--- RECORD EXTRACTS ---
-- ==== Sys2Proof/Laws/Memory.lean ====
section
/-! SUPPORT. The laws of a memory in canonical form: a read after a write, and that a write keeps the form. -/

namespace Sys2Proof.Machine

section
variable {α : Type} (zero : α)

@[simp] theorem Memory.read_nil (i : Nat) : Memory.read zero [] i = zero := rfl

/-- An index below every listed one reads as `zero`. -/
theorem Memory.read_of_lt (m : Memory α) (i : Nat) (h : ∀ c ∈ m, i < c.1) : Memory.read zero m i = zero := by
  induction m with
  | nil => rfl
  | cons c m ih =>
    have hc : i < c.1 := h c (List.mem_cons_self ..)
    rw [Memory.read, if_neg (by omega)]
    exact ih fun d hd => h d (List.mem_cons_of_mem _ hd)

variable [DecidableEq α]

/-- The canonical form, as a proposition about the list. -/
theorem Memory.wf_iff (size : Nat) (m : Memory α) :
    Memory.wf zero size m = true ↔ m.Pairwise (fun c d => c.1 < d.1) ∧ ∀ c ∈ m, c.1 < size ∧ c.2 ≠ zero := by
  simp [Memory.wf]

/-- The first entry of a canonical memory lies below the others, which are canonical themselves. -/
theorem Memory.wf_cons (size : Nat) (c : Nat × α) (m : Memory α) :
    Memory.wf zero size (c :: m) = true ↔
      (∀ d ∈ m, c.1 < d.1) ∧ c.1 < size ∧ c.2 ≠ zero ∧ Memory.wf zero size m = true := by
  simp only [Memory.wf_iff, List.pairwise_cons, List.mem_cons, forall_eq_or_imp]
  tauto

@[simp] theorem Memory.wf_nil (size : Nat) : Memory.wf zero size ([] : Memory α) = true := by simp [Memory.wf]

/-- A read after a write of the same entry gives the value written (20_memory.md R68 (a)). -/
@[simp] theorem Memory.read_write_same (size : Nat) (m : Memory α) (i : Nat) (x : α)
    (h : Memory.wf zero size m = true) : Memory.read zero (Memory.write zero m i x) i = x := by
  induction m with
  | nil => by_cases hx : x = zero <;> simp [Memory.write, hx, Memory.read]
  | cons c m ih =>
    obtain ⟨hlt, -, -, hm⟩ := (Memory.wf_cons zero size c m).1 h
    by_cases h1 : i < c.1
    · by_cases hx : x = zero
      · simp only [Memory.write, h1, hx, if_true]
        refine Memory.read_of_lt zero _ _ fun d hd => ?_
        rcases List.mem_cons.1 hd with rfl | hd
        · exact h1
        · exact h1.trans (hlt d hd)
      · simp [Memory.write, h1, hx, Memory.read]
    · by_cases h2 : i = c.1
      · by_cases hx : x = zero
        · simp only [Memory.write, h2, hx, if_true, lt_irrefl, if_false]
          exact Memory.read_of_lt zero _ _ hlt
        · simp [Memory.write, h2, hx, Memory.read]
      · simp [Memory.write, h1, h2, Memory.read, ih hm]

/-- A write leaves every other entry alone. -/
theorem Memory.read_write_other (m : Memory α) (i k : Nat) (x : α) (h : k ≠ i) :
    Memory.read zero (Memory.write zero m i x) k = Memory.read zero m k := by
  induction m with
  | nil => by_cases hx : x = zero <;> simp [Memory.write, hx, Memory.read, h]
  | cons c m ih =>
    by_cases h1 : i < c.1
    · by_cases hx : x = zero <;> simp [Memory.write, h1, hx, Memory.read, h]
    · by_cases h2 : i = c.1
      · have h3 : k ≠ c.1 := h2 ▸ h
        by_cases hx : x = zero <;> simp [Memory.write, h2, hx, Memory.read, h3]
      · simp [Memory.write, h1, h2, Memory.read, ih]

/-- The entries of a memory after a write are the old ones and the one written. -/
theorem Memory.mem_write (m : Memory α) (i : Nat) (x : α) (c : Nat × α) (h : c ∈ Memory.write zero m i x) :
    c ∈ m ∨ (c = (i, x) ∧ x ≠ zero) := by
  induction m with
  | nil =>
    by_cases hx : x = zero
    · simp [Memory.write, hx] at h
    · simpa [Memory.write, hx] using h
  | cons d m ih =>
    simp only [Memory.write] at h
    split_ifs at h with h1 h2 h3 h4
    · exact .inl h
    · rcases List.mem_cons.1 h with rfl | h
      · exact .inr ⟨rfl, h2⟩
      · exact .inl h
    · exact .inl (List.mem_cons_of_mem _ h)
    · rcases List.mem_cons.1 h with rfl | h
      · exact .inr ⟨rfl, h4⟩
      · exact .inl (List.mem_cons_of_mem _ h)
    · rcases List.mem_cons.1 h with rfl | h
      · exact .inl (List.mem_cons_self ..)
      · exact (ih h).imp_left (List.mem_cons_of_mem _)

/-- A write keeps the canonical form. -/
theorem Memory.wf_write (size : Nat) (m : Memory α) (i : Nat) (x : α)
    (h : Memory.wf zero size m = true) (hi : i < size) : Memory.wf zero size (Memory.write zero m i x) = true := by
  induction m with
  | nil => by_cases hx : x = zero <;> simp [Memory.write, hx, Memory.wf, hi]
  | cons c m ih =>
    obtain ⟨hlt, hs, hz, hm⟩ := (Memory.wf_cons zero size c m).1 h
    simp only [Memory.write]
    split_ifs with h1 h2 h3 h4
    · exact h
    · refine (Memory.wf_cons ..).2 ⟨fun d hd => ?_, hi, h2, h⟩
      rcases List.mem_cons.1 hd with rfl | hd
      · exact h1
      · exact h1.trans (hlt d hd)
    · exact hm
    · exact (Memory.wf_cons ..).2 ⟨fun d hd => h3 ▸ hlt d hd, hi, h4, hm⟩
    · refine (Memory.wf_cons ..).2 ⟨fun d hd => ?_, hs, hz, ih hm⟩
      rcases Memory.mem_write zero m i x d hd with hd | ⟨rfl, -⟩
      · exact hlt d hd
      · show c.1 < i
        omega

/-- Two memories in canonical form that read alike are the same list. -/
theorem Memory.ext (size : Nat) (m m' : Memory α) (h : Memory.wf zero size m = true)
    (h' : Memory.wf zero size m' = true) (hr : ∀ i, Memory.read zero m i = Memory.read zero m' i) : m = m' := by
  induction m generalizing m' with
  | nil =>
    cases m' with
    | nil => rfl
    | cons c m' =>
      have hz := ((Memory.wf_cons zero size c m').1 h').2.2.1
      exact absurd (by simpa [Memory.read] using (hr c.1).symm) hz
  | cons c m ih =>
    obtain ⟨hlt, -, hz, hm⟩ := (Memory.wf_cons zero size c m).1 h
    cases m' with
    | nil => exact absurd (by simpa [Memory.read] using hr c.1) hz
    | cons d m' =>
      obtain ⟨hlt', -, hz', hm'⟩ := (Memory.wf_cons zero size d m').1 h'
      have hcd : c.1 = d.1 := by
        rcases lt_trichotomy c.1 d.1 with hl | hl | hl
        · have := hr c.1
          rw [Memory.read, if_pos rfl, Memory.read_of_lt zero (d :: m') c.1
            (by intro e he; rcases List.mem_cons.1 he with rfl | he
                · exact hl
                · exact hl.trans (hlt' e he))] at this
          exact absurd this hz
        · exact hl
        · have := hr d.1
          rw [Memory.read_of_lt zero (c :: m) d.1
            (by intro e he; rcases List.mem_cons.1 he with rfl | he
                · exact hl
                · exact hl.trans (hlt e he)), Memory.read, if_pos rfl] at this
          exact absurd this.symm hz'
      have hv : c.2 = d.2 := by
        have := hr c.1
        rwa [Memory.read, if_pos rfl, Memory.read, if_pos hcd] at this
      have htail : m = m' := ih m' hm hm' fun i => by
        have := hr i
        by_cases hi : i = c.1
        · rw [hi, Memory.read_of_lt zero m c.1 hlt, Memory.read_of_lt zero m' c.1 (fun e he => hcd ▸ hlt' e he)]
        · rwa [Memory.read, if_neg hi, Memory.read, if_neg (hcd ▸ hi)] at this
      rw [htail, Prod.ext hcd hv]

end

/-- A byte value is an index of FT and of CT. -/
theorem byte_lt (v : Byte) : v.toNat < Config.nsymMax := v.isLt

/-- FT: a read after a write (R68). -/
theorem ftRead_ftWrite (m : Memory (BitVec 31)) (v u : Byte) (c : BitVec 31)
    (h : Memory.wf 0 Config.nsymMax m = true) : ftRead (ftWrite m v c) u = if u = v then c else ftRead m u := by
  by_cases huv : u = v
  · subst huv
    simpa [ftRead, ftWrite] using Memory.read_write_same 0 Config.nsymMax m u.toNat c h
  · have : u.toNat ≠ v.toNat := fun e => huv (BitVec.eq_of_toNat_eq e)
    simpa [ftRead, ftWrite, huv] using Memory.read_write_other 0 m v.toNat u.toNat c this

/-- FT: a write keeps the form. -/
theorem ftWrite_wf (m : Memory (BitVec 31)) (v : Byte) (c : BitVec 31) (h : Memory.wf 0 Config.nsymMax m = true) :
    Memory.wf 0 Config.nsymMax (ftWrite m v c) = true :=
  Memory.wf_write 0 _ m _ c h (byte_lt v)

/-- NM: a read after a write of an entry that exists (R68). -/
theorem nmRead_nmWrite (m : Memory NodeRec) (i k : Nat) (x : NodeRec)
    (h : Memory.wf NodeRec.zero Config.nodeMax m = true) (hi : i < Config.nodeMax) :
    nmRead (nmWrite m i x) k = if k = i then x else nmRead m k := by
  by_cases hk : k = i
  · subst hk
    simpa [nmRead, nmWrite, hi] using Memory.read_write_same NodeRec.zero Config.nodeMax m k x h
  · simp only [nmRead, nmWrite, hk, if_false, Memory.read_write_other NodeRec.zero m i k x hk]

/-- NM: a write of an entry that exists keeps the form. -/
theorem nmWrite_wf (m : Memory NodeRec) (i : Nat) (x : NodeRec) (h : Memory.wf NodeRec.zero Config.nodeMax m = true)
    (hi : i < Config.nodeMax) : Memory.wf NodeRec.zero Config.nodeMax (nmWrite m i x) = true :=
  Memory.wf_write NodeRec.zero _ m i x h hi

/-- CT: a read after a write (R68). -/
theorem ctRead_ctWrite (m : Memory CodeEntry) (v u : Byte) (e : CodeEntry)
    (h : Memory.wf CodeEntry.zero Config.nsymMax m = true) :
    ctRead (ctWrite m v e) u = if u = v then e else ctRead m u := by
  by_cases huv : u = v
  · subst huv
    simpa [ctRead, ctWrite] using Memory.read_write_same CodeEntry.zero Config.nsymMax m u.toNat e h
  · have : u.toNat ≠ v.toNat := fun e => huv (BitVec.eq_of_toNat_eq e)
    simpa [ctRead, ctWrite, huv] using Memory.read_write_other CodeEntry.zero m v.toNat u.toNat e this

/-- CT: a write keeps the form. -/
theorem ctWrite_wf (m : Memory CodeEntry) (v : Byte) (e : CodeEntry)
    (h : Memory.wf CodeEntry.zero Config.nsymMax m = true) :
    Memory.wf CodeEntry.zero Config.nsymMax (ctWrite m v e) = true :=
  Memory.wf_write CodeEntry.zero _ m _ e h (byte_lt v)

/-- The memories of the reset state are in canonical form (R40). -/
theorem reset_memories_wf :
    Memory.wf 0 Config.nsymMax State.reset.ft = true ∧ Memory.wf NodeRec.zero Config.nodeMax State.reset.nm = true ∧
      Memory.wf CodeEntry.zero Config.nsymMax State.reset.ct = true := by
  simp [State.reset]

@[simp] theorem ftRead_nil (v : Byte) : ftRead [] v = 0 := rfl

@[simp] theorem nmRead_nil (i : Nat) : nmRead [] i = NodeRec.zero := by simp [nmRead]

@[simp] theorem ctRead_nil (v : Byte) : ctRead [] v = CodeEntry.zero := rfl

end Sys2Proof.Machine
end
---
● WORK ITEM: Look over the records. Copy the lines that include the word "using".

● SOLUTION FOR THIS TASK:
    · simpa [Memory.write, hx] using h
      exact absurd (by simpa [Memory.read] using (hr c.1).symm) hz
    | nil => exact absurd (by simpa [Memory.read] using hr c.1) hz
    simpa [ftRead, ftWrite] using Memory.read_write_same 0 Config.nsymMax m u.toNat c h
    simpa [ftRead, ftWrite, huv] using Memory.read_write_other 0 m v.toNat u.toNat c this
    simpa [nmRead, nmWrite, hi] using Memory.read_write_same NodeRec.zero Config.nodeMax m k x h
    simpa [ctRead, ctWrite] using Memory.read_write_same CodeEntry.zero Config.nsymMax m u.toNat e h
    simpa [ctRead, ctWrite, huv] using Memory.read_write_other CodeEntry.zero m v.toNat u.toNat e this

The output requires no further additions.